◆ THE TASK ◆
Copy out each line of the data that includes the string "square".

ENTRIES SUPPLIED: Begin

-- ==== Sys2Proof/Machine/State.lean ====
section
/-! DEFINITION. The state of the part, block by block, as plain data; how a step can end; and the state right after
reset. Fields marked MODEL are the model's own (INVENTORY.md, State). -/

namespace Sys2Proof.Machine

/-- The part never stops: its faults are the machine state FAULT (R149) and refused requests are reply statuses
(R190). No meaning raises a fault, so there is none to name. -/
inductive Fault
  deriving DecidableEq, Repr

/-- Why a command has no next state. -/
inductive Refusal where
  /-- Raised by `exec` alone, for a command that has no meaning yet. Safe: the machine stops. -/
  | notModelled (mnemonic : String)
  deriving DecidableEq, Repr

/-! ### Per-axis values -/

end Sys2Proof.Machine

namespace Sys2Proof

/-- The value of one axis. -/
def PerAxis.get {α : Type} (p : PerAxis α) : Axis → α
  | .x => p.x
  | .y => p.y
  | .z => p.z

/-- The same values with that of one axis replaced. -/
def PerAxis.set {α : Type} (p : PerAxis α) (a : Axis) (v : α) : PerAxis α :=
  match a with
  | .x => { p with x := v }
  | .y => { p with y := v }
  | .z => { p with z := v }

end Sys2Proof

namespace Sys2Proof.Machine

/-! ### Names -/

/-- The machine states, in the order of the introduction's table (R183 numbers them from 0). -/
inductive MachineState where
  | unconfigured | idle | homing | jogging | running | holding | held | resuming | fault
  deriving DecidableEq, Repr

/-- The cycle phases (R111). -/
inductive Phase where
  | wait | approach | probe | pierce | cut | retract
  deriving DecidableEq, Repr

/-- The key modes (R187). -/
inductive KeyMode where
  | production | setup | service
  deriving DecidableEq, Repr

/-- The causes of a hold (R128). -/
inductive HoldCause where
  | request | pressureSettle | pressureDip | abrasive | pump | noSurface | key
  deriving DecidableEq, Repr

/-- The steps of a resume (R128). -/
inductive ResumeStep where
  | backup | kerfStart | rejoin
  deriving DecidableEq, Repr

/-- The jet states (R91). -/
inductive JetState where
  | closed | low | ramp | cut | tab
  deriving DecidableEq, Repr

/-- The pierce methods (R1). -/
inductive PierceMethod where
  | static | creep | drilled
  deriving DecidableEq, Repr

/-- The surface modes (R1). -/
inductive SurfaceMode where
  | probe | carry
  deriving DecidableEq, Repr

/-- The statuses of a contour record that is not FREE (R1). -/
inductive ContourStatus where
  | loading | sealed | active | done | abandoned
  deriving DecidableEq, Repr

/-- The abandon reasons (R1). -/
inductive AbandonReason where
  | abort | following | limit | estop | collision
  deriving DecidableEq, Repr

/-- The classes of a segment (R22). -/
inductive SegClass where
  | traverse | leadin | cut | tab | leadout
  deriving DecidableEq, Repr

/-- The states of a segment (R23 to R26). -/
inductive SegState where
  | loaded | planned | active | retained
  deriving DecidableEq, Repr

/-- The senses of an arc (R22). -/
inductive ArcDir where
  | ccw | cw
  deriving DecidableEq, Repr

/-- The senses of the cursor (R71). -/
inductive CursorDir where
  | forward | reverse
  deriving DecidableEq, Repr

/-- The steps of homing (R159). -/
inductive HomingStep where
  | clear | seek | settle | ret
  deriving DecidableEq, Repr

/-- The kinds of a jog (R159). -/
inductive JogKind where
  | continuous | step
  deriving DecidableEq, Repr

/-- The wear accumulators (R155). -/
inductive Accumulator where
  | jetTime | pierceCount
  deriving DecidableEq, Repr

/-- The alert codes (R155), in their numbering. -/
inductive AlertCode where
  | pressureSettle | pressureDip | abrasive | pump | noSurface | key | following | limit | estop | collision
  | wear | homeFailed
  deriving DecidableEq, Repr

/-- The reply statuses (R190), in their numbering. -/
inductive Status where
  | ok | notPermitted | wrongState | unknownRequest | malformed | range | inconsistent | noSuch | inUse
  | notApproved | superseded | setConflict | storeFull | contourTooLong | order | arcMismatch | radius
  | outOfLimits | noCut | creepShort | notHomed | runListEmpty | pumpNotReady | causePresent | wearLimit
  deriving DecidableEq, Repr

/-- The states of a receiver (R184). -/
inductive RxState where
  | hunt | frame | check
  deriving DecidableEq, Repr

/-- The service states of a port (R185). -/
inductive Service where
  | ready | serving
  deriving DecidableEq, Repr

/-- A timer: stopped, or running for the length it was started with, in ms (entry 20). -/
inductive Timer where
  | stopped
  | running (ms : Nat)
  deriving DecidableEq, Repr

/-! ### Geometry and the Segment Store -/

/-- A point or a vector in the XY plane, in µm. -/
structure Point where
  x : Int
  y : Int
  deriving DecidableEq, Repr

/-- The shape of a stored segment, with the fields that an ARC holds (R22). -/
inductive Shape where
  | line
  | arc (dir : ArcDir) (centre : Point) (radius sweep : Nat)
  deriving DecidableEq, Repr

/-- The in-tangent and the out-tangent of a segment (R22). -/
structure Tangents where
  inward : Point
  outward : Point
  deriving DecidableEq, Repr

/-- The planned fields of a jet segment (R22), written at SEAL (R51). -/
structure Plan where
  vMax : Nat
  entry : Nat
  exit : Nat
  cruise : Nat
  accDist : Nat
  rampDown : Nat
  time : Nat
  deriving DecidableEq, Repr

/-- A stored segment (R22). -/
structure Segment where
  seq : Nat
  contour : Fin Config.contours
  cls : SegClass
  shape : Shape
  start : Option Point
  finish : Point
  length : Option Nat
  tangents : Option Tangents
  plan : Option Plan
  state : SegState
  deriving DecidableEq, Repr

/-- A position on a contour: a segment's sequence number and a distance into it (R71, R128). -/
structure Pos where
  seq : Nat
  dist : Nat
  deriving DecidableEq, Repr

/-! ### The Program Store -/

/-- A contour record that is not FREE (R1). A FREE record holds nothing else and is `none` in the table. -/
structure Contour where
  status : ContourStatus
  slot : Fin Config.sets
  quality : Nat
  method : PierceMethod
  surfaceMode : SurfaceMode
  stored : Nat
  jets : Nat
  plannedLength : Option Nat
  plannedTime : Option Nat
  sealOrder : Option Nat
  completed : Nat
  lengthDone : Nat
  pierceComplete : Bool
  holds : Nat
  surfaceZ : Option Int
  abandonReason : Option AbandonReason
  deriving DecidableEq, Repr

/-- The Program Store: Contour Table, Run List (head first), Segment Store (oldest first), next sequence number and
seal counter (R1, R7, R9, R19, R20). -/
structure ProgramStore where
  contours : Vector (Option Contour) Config.contours
  runList : List (Fin Config.contours)
  segments : List Segment
  nextSeq : Nat
  sealCounter : Nat
  deriving DecidableEq, Repr

/-! ### The Setup Store -/

/-- What a slot of the Process Set Table holds: EMPTY, or fields that are PROPOSED or APPROVED (R172). -/
inductive SetContent where
  | empty
  | proposed (fields : ProcessSet)
  | approved (fields : ProcessSet)
  deriving DecidableEq, Repr

/-- A slot of the Process Set Table (R172). -/
structure SetSlot where
  number : Nat
  content : SetContent
  deriving DecidableEq, Repr

/-- The Setup Store (R172, R178). -/
structure SetupStore where
  setup : Option MachineSetup
  sets : Vector SetSlot Config.sets
  deriving DecidableEq, Repr

/-! ### The Cycle Controller -/

/-- The hold record (R128). -/
structure HoldRecord where
  cause : HoldCause
  phase : Phase
  jetClose : Option Pos
  stop : Option Pos
  rejoin : Option Pos
  step : Option ResumeStep
  deriving DecidableEq, Repr

/-- A fault cause: its code with the detail it names (R147, R151). -/
inductive FaultCause where
  | following (axis : Axis)
  | limit (axis : Axis) (side : Side)
  | estop
  | collision
  deriving DecidableEq, Repr

/-- The Cycle Controller's items of R111, with the fault cause of R151. -/
structure CycleController where
  mstate : MachineState
  phase : Option Phase
  active : Option (Fin Config.contours)
  surface : Option Int
  cycleStop : Bool
  suspension : Bool
  abortPending : Bool
  reqOverride : Nat
  hold : Option HoldRecord
  deferredHold : Bool
  faultCause : Option FaultCause
  deriving DecidableEq, Repr

/-- MODEL. Why the homing axis is decelerating: not at all, at the end of CLEAR (R161), or because the homing has
failed or was given up (R164, R165). -/
inductive HomingStop where
  | none | clearing | givenUp
  deriving DecidableEq, Repr

/-- The homing items of R159. -/
structure Homing where
  axis : Option Axis
  step : Option HomingStep
  remaining : List Axis
  travel : Nat
  stop : HomingStop
  deriving DecidableEq, Repr

/-- The jog items of R159. -/
structure Jog where
  axis : Option Axis
  kind : Option JogKind
  direction : Option Side
  speed : Option Nat
  target : Option Int
  keep : Timer
  stopping : Bool
  /-- MODEL. A JOG_STEP has found its axis moving, which first decelerates (R169, entry 44). -/
  slowing : Bool
  deriving DecidableEq, Repr

/-! ### The Profile Generator and the Axis Channels -/

/-- MODEL. The path motion under way: none, along the path, or hold deceleration (R73, R76, R79). -/
inductive PathMotion where
  | rest | run | decel
  deriving DecidableEq, Repr

/-- The Profile Generator's items of R71. The path speed is held as its square, in which a rise or a fall at an
acceleration is exact; in whole µm/s it is `ProfileGenerator.speed` (entry 17). -/
structure ProfileGenerator where
  cursor : Option Pos
  dir : CursorDir
  speedSq : Nat
  override : Nat
  motion : PathMotion
  deriving DecidableEq, Repr

/-- An Axis Channel (R81, R87). The deviation is `Channel.deviation`. `dir` is the DIR output (R82); `speedSq`
is MODEL, the square of the axis's present speed in a Z move, homing or a jog (entry 18). -/
structure Channel where
  command : Int
  encoder : Int
  latch : Option Int
  homed : Bool
  dir : Side
  speedSq : Nat
  deriving DecidableEq, Repr

/-- MODEL. What a Z move is for, and so what its completion begins (R114, R115, R118, R120, R138). -/
inductive ZPurpose where
  | approach | reprobe | pierceRise | pierceStep | retract
  deriving DecidableEq, Repr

ENTRIES SUPPLIED: End

◆ TASK SOLUTION ◆
/-- The Profile Generator's items of R71. The path speed is held as its square, in which a rise or a fall at an
is MODEL, the square of the axis's present speed in a Z move, homing or a jog (entry 18). -/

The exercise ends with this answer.